> [EXERCISE]: In the records below, find the line holding "Nat.and_two_pow_sub_one_eq_mod a.toNat 10" and the line holding "h, Region.mask, toNat_and_ewram]". Set down both, with every line between them, exactly.

*** INFORMATION SUPPLIED

-- ==== Sys2Proof/Laws/AddressMap.lean ====
section
/-! SUPPORT. The address map in closed form: which addresses a region takes, and which backing byte an address
reaches. -/

namespace Sys2Proof.Machine

/-- The dispatch table as comparisons in address order. -/
theorem regionOf_eq (a : Word) : regionOf a =
    if a.toNat ≤ 0x00FFFFFF then .boot
    else if a.toNat ≤ 0x01FFFFFF then .unmapped
    else if a.toNat ≤ 0x02FFFFFF then .ewram
    else if a.toNat ≤ 0x03FFFFFF then .iwram
    else if a.toNat ≤ 0x040003FF then .io
    else if a.toNat ≤ 0x04FFFFFF then .unmapped
    else if a.toNat ≤ 0x05FFFFFF then .palette
    else if a.toNat ≤ 0x06FFFFFF then .vram
    else if a.toNat ≤ 0x07FFFFFF then .oam
    else if a.toNat ≤ 0x09FFFFFF then .cart
    else .unmapped := by
  generalize hn : a.toNat = n
  unfold regionOf regionTable
  simp only [hn, List.find?]
  split_ifs <;> simp (disch := omega) only [decide_eq_true, decide_eq_false, Bool.and_true, Bool.and_false]

/-! ### Masks are remainders (20_memory R65) -/

theorem toNat_and_boot (a : Word) : (a &&& 0x00003FFF#32).toNat = a.toNat % 0x4000 := by
  rw [BitVec.toNat_and]; exact Nat.and_two_pow_sub_one_eq_mod a.toNat 14

theorem toNat_and_ewram (a : Word) : (a &&& 0x0003FFFF#32).toNat = a.toNat % 0x40000 := by
  rw [BitVec.toNat_and]; exact Nat.and_two_pow_sub_one_eq_mod a.toNat 18

theorem toNat_and_iwram (a : Word) : (a &&& 0x00007FFF#32).toNat = a.toNat % 0x8000 := by
  rw [BitVec.toNat_and]; exact Nat.and_two_pow_sub_one_eq_mod a.toNat 15

theorem toNat_and_vram (a : Word) : (a &&& 0x0001FFFF#32).toNat = a.toNat % 0x20000 := by
  rw [BitVec.toNat_and]; exact Nat.and_two_pow_sub_one_eq_mod a.toNat 17

theorem toNat_and_kilo (a : Word) : (a &&& 0x000003FF#32).toNat = a.toNat % 0x400 := by
  rw [BitVec.toNat_and]; exact Nat.and_two_pow_sub_one_eq_mod a.toNat 10

/-! ### The window, the offset and the key of each region, from the region alone -/

theorem region_boot {a : Word} (h : regionOf a = .boot) :
    a.toNat < 0x01000000 ∧ regionOffset a = a.toNat % 0x4000 ∧ byteKey a = a.toNat % 0x4000 := by
  refine ⟨?_, ?_, ?_⟩
  · rw [regionOf_eq] at h; split_ifs at h; omega
  · simp only [regionOffset, h, Region.mask, toNat_and_boot]
  · simp only [byteKey, regionOffset, h, Region.mask, Region.base, toNat_and_boot, Nat.zero_add]

theorem region_ewram {a : Word} (h : regionOf a = .ewram) :
    (0x02000000 ≤ a.toNat ∧ a.toNat < 0x03000000) ∧ regionOffset a = a.toNat % 0x40000
      ∧ byteKey a = 0x02000000 + a.toNat % 0x40000 := by
  refine ⟨?_, ?_, ?_⟩
  · rw [regionOf_eq] at h; split_ifs at h; omega
  · simp only [regionOffset, h, Region.mask, toNat_and_ewram]
  · simp only [byteKey, regionOffset, h, Region.mask, Region.base, toNat_and_ewram]

theorem region_iwram {a : Word} (h : regionOf a = .iwram) :
    (0x03000000 ≤ a.toNat ∧ a.toNat < 0x04000000) ∧ regionOffset a = a.toNat % 0x8000
      ∧ byteKey a = 0x03000000 + a.toNat % 0x8000 := by
  refine ⟨?_, ?_, ?_⟩
  · rw [regionOf_eq] at h; split_ifs at h; omega
  · simp only [regionOffset, h, Region.mask, toNat_and_iwram]
  · simp only [byteKey, regionOffset, h, Region.mask, Region.base, toNat_and_iwram]

theorem region_palette {a : Word} (h : regionOf a = .palette) :
    (0x05000000 ≤ a.toNat ∧ a.toNat < 0x06000000) ∧ regionOffset a = a.toNat % 0x400
      ∧ byteKey a = 0x05000000 + a.toNat % 0x400 := by
  refine ⟨?_, ?_, ?_⟩
  · rw [regionOf_eq] at h; split_ifs at h; omega
  · simp only [regionOffset, h, Region.mask, toNat_and_kilo]
  · simp only [byteKey, regionOffset, h, Region.mask, Region.base, toNat_and_kilo]

theorem region_vram {a : Word} (h : regionOf a = .vram) :
    (0x06000000 ≤ a.toNat ∧ a.toNat < 0x07000000) ∧ regionOffset a = a.toNat % 0x20000
      ∧ byteKey a = 0x06000000 + a.toNat % 0x20000 := by
  refine ⟨?_, ?_, ?_⟩
  · rw [regionOf_eq] at h; split_ifs at h; omega
  · simp only [regionOffset, h, Region.mask, toNat_and_vram]
  · simp only [byteKey, regionOffset, h, Region.mask, Region.base, toNat_and_vram]

theorem region_oam {a : Word} (h : regionOf a = .oam) :
    (0x07000000 ≤ a.toNat ∧ a.toNat < 0x08000000) ∧ regionOffset a = a.toNat % 0x400
      ∧ byteKey a = 0x07000000 + a.toNat % 0x400 := by
  refine ⟨?_, ?_, ?_⟩
  · rw [regionOf_eq] at h; split_ifs at h; omega
  · simp only [regionOffset, h, Region.mask, toNat_and_kilo]
  · simp only [byteKey, regionOffset, h, Region.mask, Region.base, toNat_and_kilo]

theorem region_cart {a : Word} (h : regionOf a = .cart) :
    (0x08000000 ≤ a.toNat ∧ a.toNat < 0x0A000000) ∧ regionOffset a = a.toNat - 0x08000000
      ∧ byteKey a = a.toNat := by
  have hw : 0x08000000 ≤ a.toNat ∧ a.toNat < 0x0A000000 := by
    rw [regionOf_eq] at h; split_ifs at h; omega
  refine ⟨hw, ?_, ?_⟩
  · simp [regionOffset, h]
  · simp only [byteKey, regionOffset, h, Region.base]; omega

theorem region_io {a : Word} (h : regionOf a = .io) : 0x04000000 ≤ a.toNat ∧ a.toNat < 0x04000400 := by
  rw [regionOf_eq] at h; split_ifs at h; omega

theorem region_unmapped {a : Word} (h : regionOf a = .unmapped) :
    (0x01000000 ≤ a.toNat ∧ a.toNat < 0x02000000) ∨ (0x04000400 ≤ a.toNat ∧ a.toNat < 0x05000000)
      ∨ 0x0A000000 ≤ a.toNat := by
  rw [regionOf_eq] at h; split_ifs at h <;> omega

/-! ### Backing bytes -/

/-- An address with a backing byte reaches it under its `byteKey`. -/
theorem byteKey_of_backingKey {a : Word} {k : Nat} (h : backingKey a = some k) : byteKey a = k := by
  unfold backingKey at h
  split at h
  · simp at h
  · simp at h
  · split at h
    · simpa using h
    · simp at h
  all_goals simpa using h

/-- A key keeps the low ten bits of the address, whatever the region: no mask is narrower. -/
theorem backingKey_mod {a : Word} {k : Nat} (h : backingKey a = some k) : k % 0x400 = a.toNat % 0x400 := by
  have hk := byteKey_of_backingKey h
  cases r : regionOf a
  case boot => have := region_boot r; omega
  case ewram => have := region_ewram r; omega
  case iwram => have := region_iwram r; omega
  case vram => have := region_vram r; omega
  case palette => have := region_palette r; omega
  case oam => have := region_oam r; omega
  case cart => have := region_cart r; omega
  case io => simp [backingKey, r] at h
  case unmapped => simp [backingKey, r] at h

/-- Two addresses one, two or three apart that both have a backing byte reach different ones. -/
theorem backingKey_ne_of_near {a b : Word} {k l : Nat} (ha : backingKey a = some k) (hb : backingKey b = some l)
    (hne : a ≠ b) (hnear : a.toNat < b.toNat + 4 ∧ b.toNat < a.toNat + 4) : k ≠ l := by
  have hk := backingKey_mod ha
  have hl := backingKey_mod hb
  have hne' : a.toNat ≠ b.toNat := fun e => hne (BitVec.eq_of_toNat_eq e)
  omega

/-- An address past 0x09FFFFFF is unmapped. -/
theorem regionOf_high {a : Word} (h : 0x0A000000 ≤ a.toNat) : regionOf a = .unmapped := by
  rw [regionOf_eq]; split_ifs <;> first | omega | rfl

theorem backingKey_unmapped {a : Word} (h : regionOf a = .unmapped) : backingKey a = none := by
  simp [backingKey, h]

theorem backingKey_io {a : Word} (h : regionOf a = .io) : backingKey a = none := by
  simp [backingKey, h]

/-- The bytes of one half or word reach different backing bytes, wrapping at 2^32 included. -/
theorem backingKey_ne_within_word {a i j : Word} {k l : Nat} (hk : backingKey (a + i) = some k)
    (hl : backingKey (a + j) = some l) (hij : i ≠ j) (hi : i.toNat < 4) (hj : j.toNat < 4) : k ≠ l := by
  have mapped : ∀ {d : Word} {m : Nat}, backingKey (a + d) = some m → (a + d).toNat < 0x0A000000 := by
    intro d m hd
    by_contra hge
    rw [backingKey_unmapped (regionOf_high (not_lt.mp hge))] at hd
    simp at hd
  have mi := mapped hk
  have mj := mapped hl
  have hne : i.toNat ≠ j.toNat := fun e => hij (BitVec.eq_of_toNat_eq e)
  have ha := a.isLt
  rw [BitVec.toNat_add] at mi mj
  refine backingKey_ne_of_near hk hl (fun e => hne ?_) ?_
  · have := congrArg BitVec.toNat e
    rw [BitVec.toNat_add, BitVec.toNat_add] at this
    omega
  · rw [BitVec.toNat_add, BitVec.toNat_add]
    omega

end Sys2Proof.Machine
end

******

> [SOLVED PROBLEM]:
  rw [BitVec.toNat_and]; exact Nat.and_two_pow_sub_one_eq_mod a.toNat 10

/-! ### The window, the offset and the key of each region, from the region alone -/

theorem region_boot {a : Word} (h : regionOf a = .boot) :
    a.toNat < 0x01000000 ∧ regionOffset a = a.toNat % 0x4000 ∧ byteKey a = a.toNat % 0x4000 := by
  refine ⟨?_, ?_, ?_⟩
  · rw [regionOf_eq] at h; split_ifs at h; omega
  · simp only [regionOffset, h, Region.mask, toNat_and_boot]
  · simp only [byteKey, regionOffset, h, Region.mask, Region.base, toNat_and_boot, Nat.zero_add]

theorem region_ewram {a : Word} (h : regionOf a = .ewram) :
    (0x02000000 ≤ a.toNat ∧ a.toNat < 0x03000000) ∧ regionOffset a = a.toNat % 0x40000
      ∧ byteKey a = 0x02000000 + a.toNat % 0x40000 := by
  refine ⟨?_, ?_, ?_⟩
  · rw [regionOf_eq] at h; split_ifs at h; omega
  · simp only [regionOffset, h, Region.mask, toNat_and_ewram]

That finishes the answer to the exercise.